## Exercise details:
Print the data below exactly, but only the lines from the one containing "readCal => exact .nil" down to the one containing "its select. -/", inclusive.

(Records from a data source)
____________________
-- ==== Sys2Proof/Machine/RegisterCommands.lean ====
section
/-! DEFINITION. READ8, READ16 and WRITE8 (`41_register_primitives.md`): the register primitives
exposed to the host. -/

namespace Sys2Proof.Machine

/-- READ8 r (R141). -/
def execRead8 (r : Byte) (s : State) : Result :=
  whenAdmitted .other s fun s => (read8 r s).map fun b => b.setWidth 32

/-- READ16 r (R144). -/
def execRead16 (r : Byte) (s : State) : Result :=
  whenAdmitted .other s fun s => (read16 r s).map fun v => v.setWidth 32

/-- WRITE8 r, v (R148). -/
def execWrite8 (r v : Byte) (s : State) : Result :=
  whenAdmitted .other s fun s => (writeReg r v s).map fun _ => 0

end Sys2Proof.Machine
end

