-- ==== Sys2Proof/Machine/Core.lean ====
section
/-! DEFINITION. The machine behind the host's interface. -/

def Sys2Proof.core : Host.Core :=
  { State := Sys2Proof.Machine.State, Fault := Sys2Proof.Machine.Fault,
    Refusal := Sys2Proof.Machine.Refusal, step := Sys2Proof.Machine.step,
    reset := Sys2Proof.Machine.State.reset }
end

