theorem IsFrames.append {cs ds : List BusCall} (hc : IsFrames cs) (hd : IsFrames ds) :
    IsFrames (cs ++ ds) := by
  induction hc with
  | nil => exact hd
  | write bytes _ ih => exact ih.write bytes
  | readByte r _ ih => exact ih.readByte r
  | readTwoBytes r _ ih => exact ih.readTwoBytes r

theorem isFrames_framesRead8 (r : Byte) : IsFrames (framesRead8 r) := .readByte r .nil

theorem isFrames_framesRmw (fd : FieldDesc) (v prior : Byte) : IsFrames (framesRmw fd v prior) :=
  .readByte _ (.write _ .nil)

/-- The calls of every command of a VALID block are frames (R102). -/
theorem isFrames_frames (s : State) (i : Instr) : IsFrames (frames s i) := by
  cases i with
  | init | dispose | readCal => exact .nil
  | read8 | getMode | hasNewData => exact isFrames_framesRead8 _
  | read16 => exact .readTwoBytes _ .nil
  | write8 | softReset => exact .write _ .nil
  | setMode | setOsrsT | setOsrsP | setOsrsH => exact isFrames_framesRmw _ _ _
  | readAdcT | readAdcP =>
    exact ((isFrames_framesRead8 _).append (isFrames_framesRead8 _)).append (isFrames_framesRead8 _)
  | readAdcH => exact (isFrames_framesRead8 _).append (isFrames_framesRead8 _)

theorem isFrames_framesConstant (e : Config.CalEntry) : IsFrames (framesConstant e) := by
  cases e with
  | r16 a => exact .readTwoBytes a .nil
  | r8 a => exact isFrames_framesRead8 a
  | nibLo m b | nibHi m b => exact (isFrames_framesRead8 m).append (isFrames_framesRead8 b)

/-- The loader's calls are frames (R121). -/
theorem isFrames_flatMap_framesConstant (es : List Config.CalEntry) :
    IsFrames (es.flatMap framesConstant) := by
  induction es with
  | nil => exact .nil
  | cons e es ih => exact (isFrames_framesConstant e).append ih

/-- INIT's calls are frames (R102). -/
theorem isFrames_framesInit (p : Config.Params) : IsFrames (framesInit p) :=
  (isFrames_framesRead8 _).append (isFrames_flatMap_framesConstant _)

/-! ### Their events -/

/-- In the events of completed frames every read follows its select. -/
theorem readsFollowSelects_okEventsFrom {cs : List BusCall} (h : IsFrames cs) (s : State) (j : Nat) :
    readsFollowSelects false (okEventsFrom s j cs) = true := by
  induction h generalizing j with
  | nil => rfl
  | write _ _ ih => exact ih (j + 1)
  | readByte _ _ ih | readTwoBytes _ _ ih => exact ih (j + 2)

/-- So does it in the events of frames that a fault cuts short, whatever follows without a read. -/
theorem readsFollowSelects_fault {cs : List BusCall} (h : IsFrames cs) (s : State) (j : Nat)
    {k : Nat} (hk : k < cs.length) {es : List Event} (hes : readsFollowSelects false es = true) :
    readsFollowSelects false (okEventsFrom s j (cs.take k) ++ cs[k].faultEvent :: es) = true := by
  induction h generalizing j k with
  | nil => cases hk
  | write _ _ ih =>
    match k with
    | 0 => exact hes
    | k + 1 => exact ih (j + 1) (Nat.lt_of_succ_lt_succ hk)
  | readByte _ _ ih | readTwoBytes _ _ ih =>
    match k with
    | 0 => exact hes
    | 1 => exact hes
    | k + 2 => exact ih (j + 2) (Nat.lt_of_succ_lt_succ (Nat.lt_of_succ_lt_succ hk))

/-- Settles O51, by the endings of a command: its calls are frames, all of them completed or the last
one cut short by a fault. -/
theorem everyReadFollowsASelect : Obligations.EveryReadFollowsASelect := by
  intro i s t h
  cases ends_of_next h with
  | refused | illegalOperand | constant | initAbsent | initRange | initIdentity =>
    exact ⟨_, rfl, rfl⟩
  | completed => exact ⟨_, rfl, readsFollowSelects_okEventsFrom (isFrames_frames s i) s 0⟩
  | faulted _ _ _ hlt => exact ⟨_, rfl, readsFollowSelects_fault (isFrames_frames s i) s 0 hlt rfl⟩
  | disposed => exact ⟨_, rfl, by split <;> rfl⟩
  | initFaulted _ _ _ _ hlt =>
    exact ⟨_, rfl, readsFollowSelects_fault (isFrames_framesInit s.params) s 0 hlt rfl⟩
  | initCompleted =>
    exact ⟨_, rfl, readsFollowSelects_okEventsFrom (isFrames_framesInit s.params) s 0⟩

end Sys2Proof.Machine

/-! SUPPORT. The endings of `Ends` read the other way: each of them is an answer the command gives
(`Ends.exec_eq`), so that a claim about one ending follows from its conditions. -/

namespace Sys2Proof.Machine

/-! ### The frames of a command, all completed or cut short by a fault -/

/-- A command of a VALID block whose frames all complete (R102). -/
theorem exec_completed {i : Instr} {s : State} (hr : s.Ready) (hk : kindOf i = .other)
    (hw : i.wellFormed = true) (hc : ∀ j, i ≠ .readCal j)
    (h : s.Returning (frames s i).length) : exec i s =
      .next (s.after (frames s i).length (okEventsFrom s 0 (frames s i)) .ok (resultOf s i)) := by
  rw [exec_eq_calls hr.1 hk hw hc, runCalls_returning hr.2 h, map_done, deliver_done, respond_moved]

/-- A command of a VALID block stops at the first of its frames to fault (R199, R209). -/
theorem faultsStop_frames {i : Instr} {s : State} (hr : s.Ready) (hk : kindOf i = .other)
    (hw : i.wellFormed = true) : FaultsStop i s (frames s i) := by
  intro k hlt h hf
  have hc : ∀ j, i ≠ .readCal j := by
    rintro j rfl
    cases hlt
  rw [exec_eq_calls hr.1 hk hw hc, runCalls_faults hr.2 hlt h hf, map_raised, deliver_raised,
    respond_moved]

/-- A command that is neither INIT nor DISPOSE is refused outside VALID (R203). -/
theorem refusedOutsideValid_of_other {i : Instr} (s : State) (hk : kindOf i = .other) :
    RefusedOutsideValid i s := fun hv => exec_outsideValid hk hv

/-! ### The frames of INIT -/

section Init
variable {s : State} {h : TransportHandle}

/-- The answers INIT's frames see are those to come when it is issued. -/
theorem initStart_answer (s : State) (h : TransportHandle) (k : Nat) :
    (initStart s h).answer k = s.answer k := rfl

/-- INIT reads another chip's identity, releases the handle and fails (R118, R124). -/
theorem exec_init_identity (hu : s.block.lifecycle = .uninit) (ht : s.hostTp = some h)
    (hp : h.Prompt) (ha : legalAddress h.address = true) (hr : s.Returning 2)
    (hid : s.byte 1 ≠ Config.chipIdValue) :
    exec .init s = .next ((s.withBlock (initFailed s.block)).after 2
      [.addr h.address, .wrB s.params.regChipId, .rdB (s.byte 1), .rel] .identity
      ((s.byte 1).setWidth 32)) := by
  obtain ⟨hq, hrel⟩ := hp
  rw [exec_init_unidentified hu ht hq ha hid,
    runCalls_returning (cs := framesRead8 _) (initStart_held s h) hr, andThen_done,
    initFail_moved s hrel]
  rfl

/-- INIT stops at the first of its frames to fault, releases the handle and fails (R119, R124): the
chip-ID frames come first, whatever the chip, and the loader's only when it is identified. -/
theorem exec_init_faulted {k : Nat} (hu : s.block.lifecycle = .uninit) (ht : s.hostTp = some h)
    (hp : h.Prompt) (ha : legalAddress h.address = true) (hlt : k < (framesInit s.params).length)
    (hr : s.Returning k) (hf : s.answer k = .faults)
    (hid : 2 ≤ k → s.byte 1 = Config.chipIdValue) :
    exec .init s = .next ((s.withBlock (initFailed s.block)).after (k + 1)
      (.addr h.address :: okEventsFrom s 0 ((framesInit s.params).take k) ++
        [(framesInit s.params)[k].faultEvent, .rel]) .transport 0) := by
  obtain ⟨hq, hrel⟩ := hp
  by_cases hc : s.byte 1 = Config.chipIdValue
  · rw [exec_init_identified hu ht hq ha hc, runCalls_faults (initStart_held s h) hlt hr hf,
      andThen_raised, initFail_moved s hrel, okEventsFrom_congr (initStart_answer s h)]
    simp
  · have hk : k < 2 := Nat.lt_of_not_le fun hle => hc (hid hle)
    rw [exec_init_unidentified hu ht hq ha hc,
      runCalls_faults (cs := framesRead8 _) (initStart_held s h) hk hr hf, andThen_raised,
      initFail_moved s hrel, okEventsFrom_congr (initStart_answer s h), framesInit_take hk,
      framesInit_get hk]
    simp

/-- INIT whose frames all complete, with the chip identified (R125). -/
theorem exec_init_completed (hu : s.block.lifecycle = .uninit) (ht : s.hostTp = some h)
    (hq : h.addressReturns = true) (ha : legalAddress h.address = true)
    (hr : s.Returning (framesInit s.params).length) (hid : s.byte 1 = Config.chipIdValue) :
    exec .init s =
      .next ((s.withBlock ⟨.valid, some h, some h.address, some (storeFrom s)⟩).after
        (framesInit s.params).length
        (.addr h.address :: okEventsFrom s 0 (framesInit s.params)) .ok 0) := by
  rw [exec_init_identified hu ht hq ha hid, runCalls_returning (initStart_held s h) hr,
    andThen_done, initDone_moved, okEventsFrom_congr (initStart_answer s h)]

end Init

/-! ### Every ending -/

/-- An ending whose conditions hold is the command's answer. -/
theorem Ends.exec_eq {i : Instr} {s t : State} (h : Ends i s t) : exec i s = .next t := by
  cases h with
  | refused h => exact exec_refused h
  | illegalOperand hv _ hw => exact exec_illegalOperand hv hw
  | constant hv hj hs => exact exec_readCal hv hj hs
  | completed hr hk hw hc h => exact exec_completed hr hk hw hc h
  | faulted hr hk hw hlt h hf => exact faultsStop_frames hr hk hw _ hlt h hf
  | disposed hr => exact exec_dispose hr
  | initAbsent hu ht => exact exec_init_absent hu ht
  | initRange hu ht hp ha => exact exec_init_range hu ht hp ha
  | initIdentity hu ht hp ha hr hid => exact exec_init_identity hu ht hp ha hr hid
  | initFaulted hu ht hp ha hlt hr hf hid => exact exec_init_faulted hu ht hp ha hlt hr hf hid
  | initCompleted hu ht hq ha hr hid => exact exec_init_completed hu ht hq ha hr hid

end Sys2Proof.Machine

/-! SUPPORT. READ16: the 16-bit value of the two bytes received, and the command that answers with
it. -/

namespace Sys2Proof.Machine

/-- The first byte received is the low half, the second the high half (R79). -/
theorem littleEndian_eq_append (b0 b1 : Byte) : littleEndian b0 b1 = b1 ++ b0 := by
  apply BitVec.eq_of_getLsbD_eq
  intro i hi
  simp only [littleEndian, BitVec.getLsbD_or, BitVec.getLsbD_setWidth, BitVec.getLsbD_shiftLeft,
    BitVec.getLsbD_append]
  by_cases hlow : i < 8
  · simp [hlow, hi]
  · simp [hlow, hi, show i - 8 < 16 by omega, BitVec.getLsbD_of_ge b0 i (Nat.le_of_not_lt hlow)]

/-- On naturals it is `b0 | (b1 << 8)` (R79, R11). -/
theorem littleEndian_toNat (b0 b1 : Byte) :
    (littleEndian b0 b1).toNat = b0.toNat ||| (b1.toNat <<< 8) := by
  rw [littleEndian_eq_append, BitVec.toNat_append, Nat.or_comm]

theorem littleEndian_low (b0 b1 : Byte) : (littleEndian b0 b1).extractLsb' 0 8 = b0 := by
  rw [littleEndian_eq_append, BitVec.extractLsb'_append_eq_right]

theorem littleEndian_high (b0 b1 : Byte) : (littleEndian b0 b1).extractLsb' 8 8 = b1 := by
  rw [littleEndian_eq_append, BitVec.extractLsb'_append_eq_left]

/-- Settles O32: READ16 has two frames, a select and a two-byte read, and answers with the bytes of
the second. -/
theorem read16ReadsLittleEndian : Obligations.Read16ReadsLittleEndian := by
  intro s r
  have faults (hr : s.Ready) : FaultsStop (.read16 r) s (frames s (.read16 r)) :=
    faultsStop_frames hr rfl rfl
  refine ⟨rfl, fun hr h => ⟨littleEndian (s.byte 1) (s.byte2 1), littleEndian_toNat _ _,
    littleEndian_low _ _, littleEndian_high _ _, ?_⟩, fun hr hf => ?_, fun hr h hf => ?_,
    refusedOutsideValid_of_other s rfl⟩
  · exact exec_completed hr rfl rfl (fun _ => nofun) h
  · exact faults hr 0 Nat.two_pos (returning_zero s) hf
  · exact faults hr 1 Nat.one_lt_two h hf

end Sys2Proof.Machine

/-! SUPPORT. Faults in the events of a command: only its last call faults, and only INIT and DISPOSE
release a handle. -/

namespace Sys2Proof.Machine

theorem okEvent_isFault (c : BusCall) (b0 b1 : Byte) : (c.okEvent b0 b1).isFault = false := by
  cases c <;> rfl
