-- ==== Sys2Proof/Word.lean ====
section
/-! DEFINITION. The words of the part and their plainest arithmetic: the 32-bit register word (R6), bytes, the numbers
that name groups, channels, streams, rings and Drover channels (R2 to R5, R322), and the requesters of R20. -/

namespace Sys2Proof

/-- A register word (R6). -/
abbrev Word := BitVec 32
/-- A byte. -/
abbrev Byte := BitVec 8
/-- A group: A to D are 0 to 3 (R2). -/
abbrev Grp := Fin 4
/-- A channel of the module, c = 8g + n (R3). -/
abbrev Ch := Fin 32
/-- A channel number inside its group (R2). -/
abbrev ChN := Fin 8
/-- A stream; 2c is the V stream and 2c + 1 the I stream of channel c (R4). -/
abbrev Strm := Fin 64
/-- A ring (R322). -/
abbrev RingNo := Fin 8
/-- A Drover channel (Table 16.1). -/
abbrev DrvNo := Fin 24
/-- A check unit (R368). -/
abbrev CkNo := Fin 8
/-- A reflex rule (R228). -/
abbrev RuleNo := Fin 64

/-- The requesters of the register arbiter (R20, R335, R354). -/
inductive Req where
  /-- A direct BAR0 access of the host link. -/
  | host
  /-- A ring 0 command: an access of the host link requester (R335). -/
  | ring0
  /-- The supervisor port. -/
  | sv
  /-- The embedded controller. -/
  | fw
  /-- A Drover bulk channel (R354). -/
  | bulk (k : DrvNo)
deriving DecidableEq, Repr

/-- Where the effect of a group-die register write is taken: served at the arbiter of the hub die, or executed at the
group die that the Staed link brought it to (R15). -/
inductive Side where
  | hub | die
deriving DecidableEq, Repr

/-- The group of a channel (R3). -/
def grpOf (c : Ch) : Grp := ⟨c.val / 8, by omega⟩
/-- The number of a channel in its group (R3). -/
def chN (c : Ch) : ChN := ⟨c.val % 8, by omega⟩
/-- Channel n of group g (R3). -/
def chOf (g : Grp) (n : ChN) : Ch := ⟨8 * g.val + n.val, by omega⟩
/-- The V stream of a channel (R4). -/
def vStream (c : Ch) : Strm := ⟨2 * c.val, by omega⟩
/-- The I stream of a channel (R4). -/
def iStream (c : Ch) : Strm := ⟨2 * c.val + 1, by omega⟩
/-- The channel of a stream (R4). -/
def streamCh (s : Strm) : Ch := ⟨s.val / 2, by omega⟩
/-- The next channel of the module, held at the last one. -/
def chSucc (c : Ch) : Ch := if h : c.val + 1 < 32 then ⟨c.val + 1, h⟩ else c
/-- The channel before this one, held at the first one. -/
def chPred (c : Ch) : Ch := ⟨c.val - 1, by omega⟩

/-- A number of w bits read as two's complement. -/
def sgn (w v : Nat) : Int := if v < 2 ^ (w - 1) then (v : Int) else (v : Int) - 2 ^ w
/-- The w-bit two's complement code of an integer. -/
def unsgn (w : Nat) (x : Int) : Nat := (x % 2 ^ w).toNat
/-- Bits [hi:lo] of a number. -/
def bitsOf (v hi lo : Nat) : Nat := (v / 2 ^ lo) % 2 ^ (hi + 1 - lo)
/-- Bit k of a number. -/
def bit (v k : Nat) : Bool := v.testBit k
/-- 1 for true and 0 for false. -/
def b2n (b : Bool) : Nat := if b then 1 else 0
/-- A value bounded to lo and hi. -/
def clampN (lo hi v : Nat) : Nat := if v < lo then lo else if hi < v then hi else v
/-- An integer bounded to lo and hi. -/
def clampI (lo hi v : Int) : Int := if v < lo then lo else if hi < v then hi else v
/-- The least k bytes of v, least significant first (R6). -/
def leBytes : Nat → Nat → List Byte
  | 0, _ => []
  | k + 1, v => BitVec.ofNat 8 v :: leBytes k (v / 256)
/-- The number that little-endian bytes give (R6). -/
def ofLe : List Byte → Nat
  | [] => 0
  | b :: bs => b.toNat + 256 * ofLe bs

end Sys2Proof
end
____________________
## Answer for the task:
  | init | dispose | readCal => exact .nil
  | read8 | getMode | hasNewData => exact isFrames_framesRead8 _
  | read16 => exact .readTwoBytes _ .nil
  | write8 | softReset => exact .write _ .nil
  | setMode | setOsrsT | setOsrsP | setOsrsH => exact isFrames_framesRmw _ _ _
  | readAdcT | readAdcP =>
    exact ((isFrames_framesRead8 _).append (isFrames_framesRead8 _)).append (isFrames_framesRead8 _)
  | readAdcH => exact (isFrames_framesRead8 _).append (isFrames_framesRead8 _)

theorem isFrames_framesConstant (e : Config.CalEntry) : IsFrames (framesConstant e) := by
  cases e with
  | r16 a => exact .readTwoBytes a .nil
  | r8 a => exact isFrames_framesRead8 a
  | nibLo m b | nibHi m b => exact (isFrames_framesRead8 m).append (isFrames_framesRead8 b)

/-- The loader's calls are frames (R121). -/
theorem isFrames_flatMap_framesConstant (es : List Config.CalEntry) :
    IsFrames (es.flatMap framesConstant) := by
  induction es with
  | nil => exact .nil
  | cons e es ih => exact (isFrames_framesConstant e).append ih

/-- INIT's calls are frames (R102). -/
theorem isFrames_framesInit (p : Config.Params) : IsFrames (framesInit p) :=
  (isFrames_framesRead8 _).append (isFrames_flatMap_framesConstant _)

/-! ### Their events -/

/-- In the events of completed frames every read follows its select. -/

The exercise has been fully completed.